Unemployment rates are forecast to decline further, to 6.7% this year and 6.5% in 2023 in the EU and to 7.3% and 7.0% in 2022 and 2023 respectively in the euro area.

Despite the costs of measures to mitigate the impact of high energy prices and to support people fleeing Ukraine, the aggregate government deficit in the EU is set to decline further in 2022 and 2023 as temporary COVID-19 support measures continue to be withdrawn. From 4.7% of GDP in 2021, the deficit in the EU is forecast to fall to 3.6% of GDP in 2022 and 2.5% in 2023 (3.7% and 2.5% in the euro area).

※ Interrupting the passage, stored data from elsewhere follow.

-- ==== Sys2Proof/Machine/Stack.lean ====
section
/-! DEFINITION. Pushes and pulls (R259 to R269). -/

namespace Sys2Proof.Machine

/-- The two pushes of PHW, R264, in the order `PHW_ORDER` (D8). -/
def State.pushWord (s : State) (w : Word) : State :=
  match s.cfg.phwOrder with
  | .highFirst => (s.push .push1 (hiByte w)).push .push2 (loByte w)
  | .lowFirst => (s.push .push1 (loByte w)).push .push2 (hiByte w)

/-- The word PHW ABS pushes, low byte read first (R139), before the pushes. -/
def State.sourceWord (s : State) (w : Word) : Word :=
  wordOf (s.read .sourceHi (w + 1)) (s.read .sourceLo w)

/-- 08 PHP IMPLIED, R260. -/
def execPhp (s : State) : Result :=
  retire s 1 (s.push .push1 (s.p.image true))

/-- 28 PLP IMPLIED, R266. -/
def execPlp (s : State) : Result :=
  retire s 1 s.pullP

/-- 48 PHA IMPLIED, R259. -/
def execPha (s : State) : Result :=
  retire s 1 (s.push .push1 s.a)

/-- 5A PHY IMPLIED, R262. -/
def execPhy (s : State) : Result :=
  retire s 1 (s.push .push1 s.y)

/-- 68 PLA IMPLIED, R265. -/
def execPla (s : State) : Result :=
  retire s 1 (s.incSp.putA (s.pulled .pull1))

/-- 7A PLY IMPLIED, R268. -/
def execPly (s : State) : Result :=
  retire s 1 (s.incSp.putY (s.pulled .pull1))

/-- DA PHX IMPLIED, R261. -/
def execPhx (s : State) : Result :=
  retire s 1 (s.push .push1 s.x)

/-- DB PHZ IMPLIED, R263. -/
def execPhz (s : State) : Result :=
  retire s 1 (s.push .push1 s.z)

/-- F4 PHW IMM W, R264. -/
def execPhwImmW (w : Word) (s : State) : Result :=
  retire s 3 (s.pushWord w)

/-- FC PHW ABS, R264. -/
def execPhwAbs (w : Word) (s : State) : Result :=
  retire s 3 (s.pushWord (s.sourceWord w))

/-- FA PLX IMPLIED, R267. -/
def execPlx (s : State) : Result :=
  retire s 1 (s.incSp.putX (s.pulled .pull1))

/-- FB PLZ IMPLIED, R269. -/
def execPlz (s : State) : Result :=
  retire s 1 (s.incSp.putZ (s.pulled .pull1))

end Sys2Proof.Machine
end

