/-- One input: with the clock running a fall of NMI sets the latch, a rise or a repeated level leaves
it; with the clock and RDY high a sampled fall of SO sets V, a rise or repeated level leaves V; a
level of SO and a start or stop of the clock change no flag but V; IRQ is a level and moves no
latch; a rise of RES makes the reset sequence due; a DMA write at the boundary stores only while
RDY is low, and then as a processor write would; a halt before a cycle notes that cycle and the
write another master makes meanwhile. Derived: log 12, log 13, log 14; that IRQ has no latch is
decision D31 (log 21). -/
def Obligations.PinsActAtTheirEdges : Prop :=
  ∀ (high : Bool) (slot : BusSlot) (a : Word) (v : Byte) (s : State),
    (s.pins.clock = true → (s.applyInput (.nmi high)).nmiLatch =
      (s.nmiLatch || (s.pins.nmi && !high))) ∧
    (s.pins.clock = true → s.pins.rdy = true → (s.applyInput (.so high)).p =
      { s.p with v := s.p.v || (s.pins.soSampled && !high) }) ∧
    (s.applyInput (.so true)).p = s.p ∧
    (∃ o, (s.applyInput (.so high)).p = { s.p with v := o }) ∧
    (∃ o, (s.applyInput (.clock high)).p = { s.p with v := o }) ∧
    (s.applyInput (.irq high)).pins = { s.pins with irq := high } ∧
    (s.applyInput (.irq high)).nmiLatch = s.nmiLatch ∧
    (s.applyInput (.res high)).resetDue = (s.resetDue || (!s.pins.res && high)) ∧
    (s.pins.rdy = true → (s.applyInput (.dma a v)).mem = s.mem) ∧
    (s.pins.rdy = false → (s.applyInput (.dma a v)).mem = (s.writeData a v).mem) ∧
    (s.dma = [] → s.applyInput (.halt slot [(a, v)]) =
      { s with
        tick := s.tick + 1
        stalls := s.stalls ++ [slot]
        dma := [{ before := slot, address := a, value := v }] })

/-- With RDY low before one cycle of the instruction, another master writes to RAM: a byte it puts
under an INC ABS before the read is incremented, one put between the read and the write is lost,
one put after the write stays; a pointer of JMP (ABS) of which both bytes are changed before the
first read is followed as changed, and changed between its two reads it is torn: old low byte, new
high byte. In the order of the slots of D10 (log 17). -/
def Obligations.OtherMastersActBetweenBusCycles : Prop :=
  ∀ (slot : BusSlot) (w : Word) (v old new : Byte) (s t : State), Memory.wf s.mem = true →
    s.answer w = .ram → s.answer (w + 1) = .ram →
    (s.dma = [{ before := slot, address := w, value := v }] → byteAt s w = old →
      exec (.incAbs w) s = .next t →
      byteAt t.landDma w =
        if slotRank slot ≤ slotRank .dataLo then v + 1
        else if slotRank slot ≤ slotRank .writeLo then old + 1
        else v) ∧
    (s.dma = [{ before := slot, address := w, value := v },
        { before := slot, address := w + 1, value := new }] →
      (slotRank slot ≤ slotRank .pointerLo →
        exec (.jmpAbsInd w) s = .next { s with pc := word new v }) ∧
      (slot = .pointerHi → byteAt s w = old →
        exec (.jmpAbsInd w) s = .next { s with pc := word new old }))

/-- At a boundary with no input in which the processor is halted, the step only takes the batch off
the schedule, advances the counter of the free values and sets the bus record: nothing is
recognised and nothing runs, whatever is pending. With RDY low (clock running, RES high) the
address lines hold the pc of the opcode fetch that waits; with the clock stopped or RES low, and
before a due reset sequence, no cycle is recorded. Derived: that a halt changes no state is the
spec's inference, and where it stands the model's (log 28). -/
def Obligations.HaltedStepChangesNothing : Prop :=
  ∀ s : State, (s.inputs.headD []).isEmpty = true → s.resCut = false →
    s.pins.rdy = false ∨ s.pins.clock = false ∨ s.pins.res = false →
    step s = .next { atBoundary s with
      bus := if s.pins.clock = true ∧ s.pins.res = true ∧ s.resetDue = false then
        [{ slot := .opcode, address := s.pc, write := false, data := none, ready := false }]
        else [] }

/-- Where RES falls during a step (by an input of the batch at its boundary or before), every byte of
memory afterwards is what it was at the boundary or what the whole step would have left, both with
what other masters wrote meanwhile, and RES is low. Derived: decision D30 (log 15). -/
def Obligations.AbandonedInstructionLeavesOldOrNewBytes : Prop :=
  ∀ s t u : State, Memory.wf s.mem = true → s.boundary.resCut = true → step s = .next t →
    land (s.boundary.setResCut false).cycle = .next u →
    t.pins.res = false ∧ t.resCut = false ∧
    ∀ a : Word, byteAt t a = byteAt s.boundary.landDma a ∨ byteAt t a = byteAt u a

end
end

After decreasing in 2021 to around 90% (97% in the euro area) from the historic peak of almost 92% of GDP in 2020 (almost 100% in the euro area), the aggregate debt-to-GDP ratio of the EU is forecast to decline to around 87% in 2022 and 85% in 2023 (95% and 93% in the euro area, respectively), remaining above the pre-COVID-19 level.

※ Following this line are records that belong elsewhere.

section
variable (s : State) (v : Memory)
@[simp] theorem State.setMem_a : (s.setMem v).a = s.a := rfl
@[simp] theorem State.setMem_x : (s.setMem v).x = s.x := rfl
@[simp] theorem State.setMem_y : (s.setMem v).y = s.y := rfl
@[simp] theorem State.setMem_z : (s.setMem v).z = s.z := rfl
@[simp] theorem State.setMem_b : (s.setMem v).b = s.b := rfl
@[simp] theorem State.setMem_sp : (s.setMem v).sp = s.sp := rfl
@[simp] theorem State.setMem_pc : (s.setMem v).pc = s.pc := rfl
@[simp] theorem State.setMem_p : (s.setMem v).p = s.p := rfl
@[simp] theorem State.setMem_mem : (s.setMem v).mem = v := rfl
@[simp] theorem State.setMem_cfg : (s.setMem v).cfg = s.cfg := rfl
@[simp] theorem State.setMem_lastSingle : (s.setMem v).lastSingle = s.lastSingle := rfl
@[simp] theorem State.setMem_nmiLatch : (s.setMem v).nmiLatch = s.nmiLatch := rfl
@[simp] theorem State.setMem_resetDue : (s.setMem v).resetDue = s.resetDue := rfl
@[simp] theorem State.setMem_resCut : (s.setMem v).resCut = s.resCut := rfl
@[simp] theorem State.setMem_pins : (s.setMem v).pins = s.pins := rfl
@[simp] theorem State.setMem_inputs : (s.setMem v).inputs = s.inputs := rfl
@[simp] theorem State.setMem_bus : (s.setMem v).bus = s.bus := rfl
@[simp] theorem State.setMem_dma : (s.setMem v).dma = s.dma := rfl
@[simp] theorem State.setMem_stalls : (s.setMem v).stalls = s.stalls := rfl
@[simp] theorem State.setMem_tick : (s.setMem v).tick = s.tick := rfl
end

section
variable (s : State) (v : Bool)
@[simp] theorem State.setLastSingle_a : (s.setLastSingle v).a = s.a := rfl
@[simp] theorem State.setLastSingle_x : (s.setLastSingle v).x = s.x := rfl
@[simp] theorem State.setLastSingle_y : (s.setLastSingle v).y = s.y := rfl
@[simp] theorem State.setLastSingle_z : (s.setLastSingle v).z = s.z := rfl
@[simp] theorem State.setLastSingle_b : (s.setLastSingle v).b = s.b := rfl
@[simp] theorem State.setLastSingle_sp : (s.setLastSingle v).sp = s.sp := rfl
@[simp] theorem State.setLastSingle_pc : (s.setLastSingle v).pc = s.pc := rfl
@[simp] theorem State.setLastSingle_p : (s.setLastSingle v).p = s.p := rfl
@[simp] theorem State.setLastSingle_mem : (s.setLastSingle v).mem = s.mem := rfl
@[simp] theorem State.setLastSingle_cfg : (s.setLastSingle v).cfg = s.cfg := rfl
@[simp] theorem State.setLastSingle_lastSingle : (s.setLastSingle v).lastSingle = v := rfl
@[simp] theorem State.setLastSingle_nmiLatch : (s.setLastSingle v).nmiLatch = s.nmiLatch := rfl
@[simp] theorem State.setLastSingle_resetDue : (s.setLastSingle v).resetDue = s.resetDue := rfl
@[simp] theorem State.setLastSingle_resCut : (s.setLastSingle v).resCut = s.resCut := rfl
@[simp] theorem State.setLastSingle_pins : (s.setLastSingle v).pins = s.pins := rfl
@[simp] theorem State.setLastSingle_inputs : (s.setLastSingle v).inputs = s.inputs := rfl
@[simp] theorem State.setLastSingle_bus : (s.setLastSingle v).bus = s.bus := rfl
@[simp] theorem State.setLastSingle_dma : (s.setLastSingle v).dma = s.dma := rfl
@[simp] theorem State.setLastSingle_stalls : (s.setLastSingle v).stalls = s.stalls := rfl
@[simp] theorem State.setLastSingle_tick : (s.setLastSingle v).tick = s.tick := rfl
end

Risks to the forecast for economic activity and inflation are heavily dependent on the evolution of the war and especially on its impact on energy markets. Given the high uncertainty, the baseline forecast is accompanied by a model-based scenario analysis that simulates the impact of higher energy commodity prices, as well as of an outright cut in gas supply from Russia. In the latter, more severe scenario, GDP growth rates would be around 2.5 and 1 percentage points below the forecast baseline in 2022 and 2023, respectively, while inflation would increase by 3 percentage points in 2022 and by more than 1 in 2023, above the baseline projection.

On top of such potential disruptions in energy supply, worse than expected problems in supply chains and further increases in non-energy commodity prices, especially food, could lead to additional downward pressures on growth and upward pressures on prices. Greater than expected second round effects in the face of an imported inflationary shock could compound stagflationary forces. Strong inflationary pressures also come with increased risks to financing conditions. Finally, COVID-19 remains a risk factor.

Beyond these immediate risks, Russia's invasion of Ukraine is leading to an economic decoupling of the EU from Russia, with consequences that are difficult to fully apprehend at this stage, according to the European Commission.